Not that the leadership speculation is likely to go away. Journos just love leadership challenge stories too much to allow this latest denial to be anything more than a temporary delay. We can look forward to more of the same in the weeks and months ahead, with or without John Della Bosca in the role of challenger.

The bookmaker Centrebet has had quite a large field of runners in the contest for who would be the Labor Leader when the election is finally held but took the market down this morning amidst all the confusion. The poor bookie obviously thought the newspapers actually knew something he didn’t! I’m sure it will be back up soon enough and probably not much different to what it was yesterday when this Crikey NSW Leadership Election Indicator was calculated.

As for the election result itself, the Liberal-National Coalition remains a firm favourite with a probability of 70% to9 Labor’s 30%.

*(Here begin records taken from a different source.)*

/-- Critical warning bit 1 follows the thresholds; a controller whose threshold has just been passed is told (R121, R124, R127). -/
def State.checkTemperature (s : State) (before : Nat) : State :=
  let now := s.composite
  let hot := s.functions.any fun fn => (s.ctrl fn).tooHot now
  let s := { s with nvme.warnings := if hot then s.nvme.warnings ||| 2 else s.nvme.warnings &&& 0xFD }
  s.functions.foldl (fun (s : State) fn =>
    if (s.ctrl fn).tooHot now && !(s.ctrl fn).tooHot before then s.raiseOn fn evTemperature else s) s

/-- DIE_TEMP_UPDATE: the four sensors, in tenths of a degree. -/
def State.dieTempUpdate (s : State) (t : Vector (BitVec 32) 4) : State :=
  if s.pkg.phase == .off then s
  else
    let before := s.composite
    let s := { s with pkg.dieTemp := t }
    if !s.powered then s
    else
      let hottest := t.toList.foldl (fun (m : BitVec 32) v => if m.toInt < v.toInt then v else m) (t.get 0)
      let old := BitVec.ofNat 32 (s.val 0x1010 5)
      let peak := if s.pkg.tempPeakValid && hottest.toInt < old.toInt then old else hottest
      let s := { s with pkg.tempPeakValid := true }.setVal 0x1010 5 peak.toNat
      (s.setLevel (evSrc 42 6) (decide (1048 < hottest.toInt))).checkTemperature before

/-! ### Package faults (R19, R20) -/

/-- PACKAGE_FAULT: channels are released, `TWIN_FAIL_O` is asserted, and the package holds itself in reset without a flush. -/
def State.packageFault (s : State) : State :=
  if !s.powered then s
  else { s with pkg.phase := .heldFault, pkg.twinFailO := true, pkg.nextReset := .packageFault }.packageClear

/-- The region whose tempo monitor counts: the lowest online one whose die link is up (R20). -/
def State.tempoCounter (s : State) : Option Nat :=
  (List.range 4).find? fun r => s.regionOnline r && [2 * (r / 2), 2 * (r / 2) + 1].all fun m => (s.pkg.links[m]?).any fun k => k.state == .up

/-- TEMPO_COUNT_EXPIRY: no tick has come in 48,000 handshakes of that region. -/
def State.tempoExpiry (s : State) : State :=
  if s.tempoCounter.isNone || !s.powered then s else { s with pkg.refclk := false }.packageFault

/-- REFCLK_LOSS_DETECTED. -/
def State.refclkLoss (s : State) : State := if s.pkg.phase == .off then s else { s with pkg.refclk := false }.packageFault

/-- HUB_WATCHDOG_EXPIRY. -/
def State.hubWatchdog (s : State) : State := s.packageFault

/-- FLIT_REPLAY: counted, and otherwise unseen (R8). -/
def State.flitReplay (s : State) (m : Fin 4) : State := if s.powered then s.bump (0x2030 + m.val) 3 else s

end Sys2Proof.Machine
end

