/-- What the instructions of the system group do where they do not raise an exception. NOP: only goes on. PCHK: with D[a] not poisoned only goes on.
FENCE: performs the core's own stores at their memory, no other byte of it changing, and goes on. CORE_SYNC: with no MACX running performs the core's
own stores, puts the pending windows in force and goes on; with a MACX running goes on no further: only the core's waiting ends. SVC: enters the
handler of vector 10 at supervisor level, the address of the next instruction saved; from task level enters the handler of vector 10, the address of
the next instruction saved and the system call counted. BRK: enters the handler of vector 11, the address of the next instruction saved. ERET: at
supervisor level goes to EPC, the level and the event enable as ESTATUS gives them and EXL clear. WAITEV: at supervisor level goes on, waiting unless
an event is pending. IINV: at supervisor level empties the instruction cache and goes on. TEND: of a firmware task: performs the stores, ends the task
and counts its fault where its status is a fault or poisoned; scheduling, commands and flash unchanged; of a task of a program that is not fixed, with
others of its set outstanding: counts it ended, its fault, and the first fault by index; of a task of a fixed program whose run writes nothing: stores
the sixteen result bytes (made, items, status) at the place of its index and counts it ended. -/
def Obligations.BasizSystem : Prop :=
  (∀ (x : Issue) (s : State), Cond.nop x s = true →
    ∃ u, exec (.nop x) s = .next u ∧ Cond.did s u x false (fun c => c)) ∧
  (∀ (x : Issue) (a : Fin 16) (s : State), Cond.pchk x a s = true →
    ∃ u, exec (.pchk x a) s = .next u ∧ Cond.did s u x false (fun c => c)) ∧
  (∀ (x : Issue) (s : State), Cond.fence x s = true →
    ∃ u, exec (.fence x) s = .next u ∧ Cond.fenced s u x.core.val ∧ u.core x.core.val = Cond.stepped s x (Cond.after s x false) (fun c => { c with stores := [] }) ∧ Cond.coreAndMem s u x.core.val) ∧
  (∀ (x : Issue) (s : State), Cond.coreSync x s = true →
    ∃ u, exec (.coreSync x) s = .next u ∧ Cond.fenced s u x.core.val ∧ u.core x.core.val = Cond.stepped s x (Cond.after s x false) (fun c => { c with stores := [], wins := c.nextWins, winsPending := false }) ∧ Cond.coreAndMem s u x.core.val) ∧
  (∀ (x : Issue) (s : State), Cond.coreSyncWaits x s = true →
    exec (.coreSync x) s = .next (s.setCore x.core.val { s.core x.core.val with waiting := false })) ∧
  (∀ (x : Issue) (s : State), Cond.svc x s = true →
    ∃ u, exec (.svc x) s = .next u ∧ Cond.entered s u x 10 (Cond.after s x false) (s.core x.core.val).pc 0 (BitVec.ofNat 32 (3 * 2 ^ 26 + 3))) ∧
  (∀ (x : Issue) (s : State), Cond.svcTask x s = true →
    ∃ u, exec (.svc x) s = .next u ∧ u.core x.core.val = Cond.inHandler s x.core.val { s.core x.core.val with started := true, retired := (s.core x.core.val).retired + 1 } 10 (Cond.after s x false) (s.core x.core.val).pc 0 (BitVec.ofNat 32 (3 * 2 ^ 26 + 3)) ∧ (∀ m : Nat, m ≠ x.core.val → u.core m = s.core m) ∧ u.val 0xA010 10 = (s.bump 0xA010 10).val 0xA010 10 ∧ u = { s with cores := u.cores, dict := u.dict }) ∧
  (∀ (x : Issue) (s : State), Cond.brk x s = true →
    ∃ u, exec (.brk x) s = .next u ∧ Cond.entered s u x 11 (Cond.after s x false) (s.core x.core.val).pc 0 (BitVec.ofNat 32 (3 * 2 ^ 26 + 5))) ∧
  (∀ (x : Issue) (s : State), Cond.eret x s = true →
    ∃ u, exec (.eret x) s = .next u ∧ Cond.jumped s u x (s.core x.core.val).epc (fun c => { c with sup := c.estatus.getLsbD 0, eventEn := c.estatus.getLsbD 1, exl := false })) ∧
  (∀ (x : Issue) (s : State), Cond.waitev x s = true →
    ∃ u, exec (.waitev x) s = .next u ∧ Cond.did s u x false (fun c => { c with waiting := !s.eventPending x.core.val })) ∧
  (∀ (x : Issue) (s : State), Cond.iinv x s = true →
    ∃ u, exec (.iinv x) s = .next u ∧ u.core x.core.val = { Cond.stepped s x (Cond.after s x false) (fun c => c) with icache := false } ∧ Cond.onlyCore s u x.core.val) ∧
  (∀ (x : Issue) (a : Fin 16) (s : State), Cond.tend x a s = true →
    ∃ u, exec (.tend x a) s = .next u ∧ Cond.fenced s u x.core.val ∧ u.core x.core.val = { Cond.stepped s x (Cond.after s x false) (fun c => { c with stores := [], task := none, stop := false }) with started := true } ∧ (∀ m : Nat, m ≠ x.core.val → u.core m = s.core m) ∧ u.val 0xA030 5 = (if (s.core x.core.val).pv a = true ∨ 0xFF00 ≤ ((s.core x.core.val).dv a).toNat % 65536 then (s.bump 0xA030 5).val 0xA030 5 else s.val 0xA030 5) ∧ u.sched = s.sched ∧ u.nvme = s.nvme ∧ u.flash = s.flash) ∧
  (∀ (x : Issue) (a : Fin 16) (s : State), Cond.tendProgram x a s = true →
    ∃ u, exec (.tend x a) s = .next u ∧ (u.core x.core.val).task = none ∧ (∀ m : Nat, m ≠ x.core.val → u.core m = s.core m) ∧ Cond.fenced s u x.core.val ∧ (∀ t ∈ (s.core x.core.val).task, ∀ e ∈ s.exec? t.tag, let v := if (s.core x.core.val).pv a then 0xFFFE else if ((s.core x.core.val).dv a).toNat % 65536 < 0xFF00 then ((s.core x.core.val).dv a).toNat % 65536 else 0xFF00; u.exec? t.tag = some { e with ended := e.ended + 1, faults := e.faults + (if v = 0 then 0 else 1), first := if v ≠ 0 ∧ (e.first.all fun f => decide (t.index < f.1)) = true then some (t.index, v) else e.first }) ∧ u.nvme = s.nvme ∧ u.flash = s.flash) ∧
  (∀ (x : Issue) (a : Fin 16) (s : State), Cond.tendFixed x a s = true →
    ∃ u, exec (.tend x a) s = .next u ∧ ∀ t ∈ (s.core x.core.val).task, ∀ e ∈ s.exec? t.tag, let o := s.fixedOutcome (s.core x.core.val) t (s.mem.read t.param 4096); Cond.stores s u (((s.core x.core.val).win 4).span.1 + (field (s.mem.read t.param 4096) 72 8 + 16 * t.index)) (leBytes 8 o.made ++ leBytes 4 o.items ++ leBytes 4 o.status) ∧ (u.core x.core.val).task = none ∧ (∀ m : Nat, m ≠ x.core.val → u.core m = s.core m) ∧ (u.exec? t.tag).map (fun k => (k.ended, k.faults)) = some (e.ended + 1, e.faults + (if o.status = 0 then 0 else 1)) ∧ u.nvme = s.nvme ∧ u.flash = s.flash)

Climate change problems. Prime Minister Kevin Rudd’s recent off-the-record but overheard, and thus reported, pessimism about a climate change agreement being reached in Copenhagen is looking more and more realistic by the day. This morning comes news that a key group of US Democrat Senators representing coal mining and manufacturing industry states have written to President Barack Obama saying they would not support any climate change bill that did not protect American industries from competition from countries that did not impose similar restraints on climate-altering gases.

This follows scepticism expressed reported overnight from China, the world’s biggest carbon- dioxide polluter, at the cost and effectiveness of extracting greenhouse gases from hundreds of coal plants and storing them underground. Bloomberg reported Su Wei, director-general of the climate-change unit at China’s National Development and Reform Commission, saying “carbon capture and storage, particularly for China, is not one of the priorities — the cost is an issue. If we spent the same money for CCS on energy efficiency and the development of renewables, it would generate larger climate-change benefits.”